Сразу девять кусков штукатурки полетели в дверь, а за ними ещё и ещё…
«Ещё один удар, – разогнал туман голос по ту сторону двери. – И буду стрелять без предупреждения».
– Хватит, – выдохнула Нина. – Сейчас нас будут выпускать.
Выходили друг за дружкой, по одной. Каждая в дверях получала свою заслуженную затрещину. Только Нину обошли стороной, никак не похожа была худышка с длинными ресницами на зачинщицу. В зону, тем не менее, не отпустили и её. Всех девятерых конвойные распределили по разным камерам, откуда по одной же вызывали на допрос, и кто-то из женщин выдал, что зачинщик как раз-таки Нина.
И, оказалось, Время сгорело вместе с осьминогом. Или просто растворилось в дыму. Только снова всплывало в разноцветном тумане знакомое лицо и голос: «Так. Доигралась. Аксенова. До саботажа. Что ж, сама виновата. Десять лет и год в БУРе!».
Глава 9. Горобчик
Как на вратах дантовского ада, здесь были бы уместны огненные буквы: ОСТАВЬ НАДЕЖДУ ВСЯК СЮДА ВХОДЯЩИЙ.
Небольшой высокий барак. С одной стороны два окна. Двуглазое такое чудовище, глотающее грешников.
У железной двери с крошечным окошечком у Нины будто оборвалась в душе какая-то нить, всё ещё незримо связывавшая с волей.
Кто главный в БУРе, можно было понять сразу по особо привилегированному месту на нижних нарах, отгороженному от соседок ширмой, которой служила грязная простыня. Этакое подобие логова. Оно было удобно и тем, что рядом находилась фляга с водой, накрытая ведром.
– А-а, фраерша пришла, – равнодушно остановился колючий взгляд из-под приоткрывшейся ширмы. – Хоть будет кому сливать воду. Твоё место на пятом этаже у двери.
Нина кивнула и послушно забралась под самый потолок, куда поднимались испарения от стоявшей у порога параши, ещё не представляя, что имела в виду блатная под «сливать воду».
Главную в БУРе звали Тамара. Судьба так изуродовала её лицо недобрыми отметинами – морщинами и шрамами, что трудно было сказать, была ли она когда-то красива или нет. Шрамы, говорят, мужчину украшают, но трудно найти женщину, которая гордилась бы ими.
Тамара же не стыдилась своих шрамов, даже, напротив, бравировала ими, как следами наиболее значимых моментов своей жизни.
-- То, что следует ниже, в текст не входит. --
theorem witness_WritesToTheOtherRegisters :
    0x06C % 4 = 0 ∧ 0x06C ≤ 0xFFC ∧ 0x06C ∉ [0x004, 0x008, 0x038, 0x03C, 0x040, 0x044, 0x048] ∧
    0x000 ∉ [0x004, 0x008, 0x038, 0x03C, 0x040, 0x044, 0x048] := by decide

/-- R60: with `P_MSG_CAP` of 125, index 124 of `MSGBUF` is the last. -/
theorem test_msgbuf_range :
    hostAccess (.bufWrite .msgbuf 8 124 0) (cap125 srv) = .next (cap125 srv) ∧
      hostAccess (.bufWrite .msgbuf 8 125 0) (cap125 srv) = .refused .bufAccess := ⟨rfl, rfl⟩

/-- In range and out of range, at the last index of `CTRLBUF`, of `TXBUF`, of a `MSGBUF` of 125 bytes, and of a delivered
message. -/
theorem witness_BufferAccessesByWindow :
    (124 < srv.params.ctrlCap ∧ ¬ 125 < srv.params.ctrlCap) ∧ (4095 < srv.params.txCap ∧ ¬ 4096 < srv.params.txCap) ∧
    srv.params.msgCap = none ∧
    ((cap125 srv).params.msgCap = some 125 ∧ 124 < 125 ∧ ¬ 125 < 125) ∧
    (({ hel srv with msg := ⟨true, 1, 3⟩ } : State).msgbuf.read 2 = some 0x6C ∧ 2 < (3#64).toNat) ∧
    (({ srv with ctrlbuf := [(0, 0x78)], ctrl := ⟨9, 1⟩ } : State).ctrlbuf.read 0 = some 0x78 ∧ 0 < (1#32).toNat) := by decide

/-! ## Witnesses of the invariant -/

theorem inv_srv (e : Event) : Inv (ev e srv) := by
  refine ⟨⟨rfl, ⟨rfl, rfl, rfl, by simp [ev, srv, State.reset], by simp [ev, srv, State.reset],
    by simp [ev, srv, State.reset]⟩, ?_, ?_, ?_⟩, rfl⟩ <;> constructor <;>
    simp [ev, srv, State.reset, midFrame, Memory.written, extNeed, msgLimit, crBusy]

/-- An empty Binary message is held. -/
theorem inv_holding (e : Event) : Inv (ev e { srv with msg := ⟨true, 2, 0⟩ }) := by
  refine ⟨⟨rfl, ⟨rfl, rfl, rfl, by simp [ev, srv, State.reset], by simp [ev, srv, State.reset],
    by simp [ev, srv, State.reset]⟩, ?_, ?_, ?_⟩, rfl⟩ <;> constructor <;>
    simp [ev, srv, State.reset, midFrame, Memory.written, extNeed, msgLimit, crBusy]

/-- A Pong is pending for an empty Ping. -/
theorem inv_ponging (e : Event) : Inv (ev e { srv with crPend := .pong, ctrl := ⟨9, 0⟩ }) := by
  refine ⟨⟨rfl, ⟨rfl, rfl, rfl, by simp [ev, srv, State.reset], by simp [ev, srv, State.reset],
    by simp [ev, srv, State.reset]⟩, ?_, ?_, ?_⟩, rfl⟩ <;> constructor <;>
    simp [ev, srv, State.reset, midFrame, Memory.written, extNeed, msgLimit, crBusy]

/-- The connection has been aborted. -/
theorem inv_aborted (e : Event) : Inv (ev e (closeDone .abort srv)) := by
  refine ⟨⟨rfl, ⟨rfl, rfl, rfl, by simp [ev, srv, State.reset], by simp [ev, srv, State.reset],
    by simp [ev, srv, State.reset]⟩, ?_, ?_, ?_⟩, rfl⟩ <;> constructor <;>
    simp [ev, srv, State.reset, midFrame, Memory.written, extNeed, msgLimit, crBusy, closeDone]

/-- The hypotheses of `StepKeepsTheInvariant` and `StepNeverStopsWithAFault`, at the first byte of a frame. -/
theorem witness_StepKeepsTheInvariant :
    Inv (ev (.rxByte 0x81) srv) ∧ ∃ t, step (ev (.rxByte 0x81) srv) = .next t ∧ t.ph = .hdr1 :=
  ⟨inv_srv _, _, rfl, rfl⟩

/-- The only event is not of the kind `x`, so `x` is not taken. -/
theorem not_takes {e x : Event} {s : State} (h : e ≠ x) (r : List Event) : ¬ Takes (ev e s) x r := by
  rintro ⟨pre, post, he, -, -, -⟩
  have : x ∈ [e] := by rw [show [e] = pre ++ x :: post from he]; simp
  exact h (List.mem_singleton.1 this).symm

theorem witness_OnlyHostAccessesAreRefused :
    step (ev (.host (.csrRead 32 0x002)) srv) = .refused .csrAccess ∧
    step (ev (.host (.bufRead .ctrlbuf 8 125)) srv) = .refused .bufAccess := ⟨rfl, rfl⟩

theorem witness_ClosedIsLeftOnlyByReset :
    Inv (ev (.rxByte 0x81) (closeDone .abort srv)) ∧ (closeDone .abort srv).cs = .closed ∧
    (∀ rest, ¬ Takes (ev (.rxByte 0x81) (closeDone .abort srv)) .reset rest) ∧
    ∃ t, step (ev (.rxByte 0x81) (closeDone .abort srv)) = .next t :=
  ⟨inv_aborted _, rfl, not_takes (by decide), _, rfl⟩

/-- A command in `CLOSED` is taken, and rejected. -/
theorem witness_ClosedTakesACommand :
    Inv (ev (.host (.csrWrite 32 0x008 1)) (closeDone .abort srv)) ∧
    (∀ rest, ¬ Takes (ev (.host (.csrWrite 32 0x008 1)) (closeDone .abort srv)) .reset rest) ∧
    ∃ t, step (ev (.host (.csrWrite 32 0x008 1)) (closeDone .abort srv)) = .next t ∧ t.cmdRej = true :=
  ⟨inv_aborted _, not_takes (by decide), _, rfl, rfl⟩

/-- A `CFG` write in `OPEN`. -/
theorem witness_RoleIsFixedForTheConnection :
    srv.cs ≠ .handshaking ∧ (∀ rest, ¬ Takes (ev (.host (.csrWrite 32 0x004 1)) srv) .reset rest) ∧
    ∃ t, step (ev (.host (.csrWrite 32 0x004 1)) srv) = .next t ∧ t.cfg.role = .server :=
  ⟨by decide, not_takes (by decide), _, rfl, rfl⟩

/-- A byte taken on each stream. -/
theorem witness_CountersCountAcceptedBytes :
    (Takes (ev (.rxByte 0x81) srv) (.rxByte 0x81) [] ∧ ∃ t, step (ev (.rxByte 0x81) srv) = .next t) ∧
    (Takes (ev .txByte (emitting .host 1 srv)) .txByte [] ∧ ∃ t, step (ev .txByte (emitting .host 1 srv)) = .next t) :=
  ⟨⟨takes_of_events rfl rfl, _, rfl⟩, takes_of_events rfl rfl, _, rfl⟩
И всё же закрывала изуродованную глазницу длинной чёлкой на бок. Остальные волосы были по-мужски коротко подстрижены.
По лицу, фигуре, походке Тамары было трудно с первого взгляда определить её пол. Не только мягкость, но и вообще все проявления эмоций во внешности и голосе вытеснила одна – животная агрессия попавшего в западню опасного зверя.
Иногда Тамара ненадолго выходила из БУРа, но все знали: скоро вернётся назад, как пить дать что-нибудь натворит. Во всяком случае, угол её никто не занимал
Стены несвободы сдвигались вокруг неё до тех пор, пока её единственной средой обитания не стал БУР. Как ни странно, её даже как будто устраивало это, и она неосознанно стремилась назад, как будто не знала, что делать даже с ограниченной лагерной волей.
В БУРе же она беспредельно властвовала и уже не мыслила себя без него.
В августе Тамаре исполнилось тридцать пять лет.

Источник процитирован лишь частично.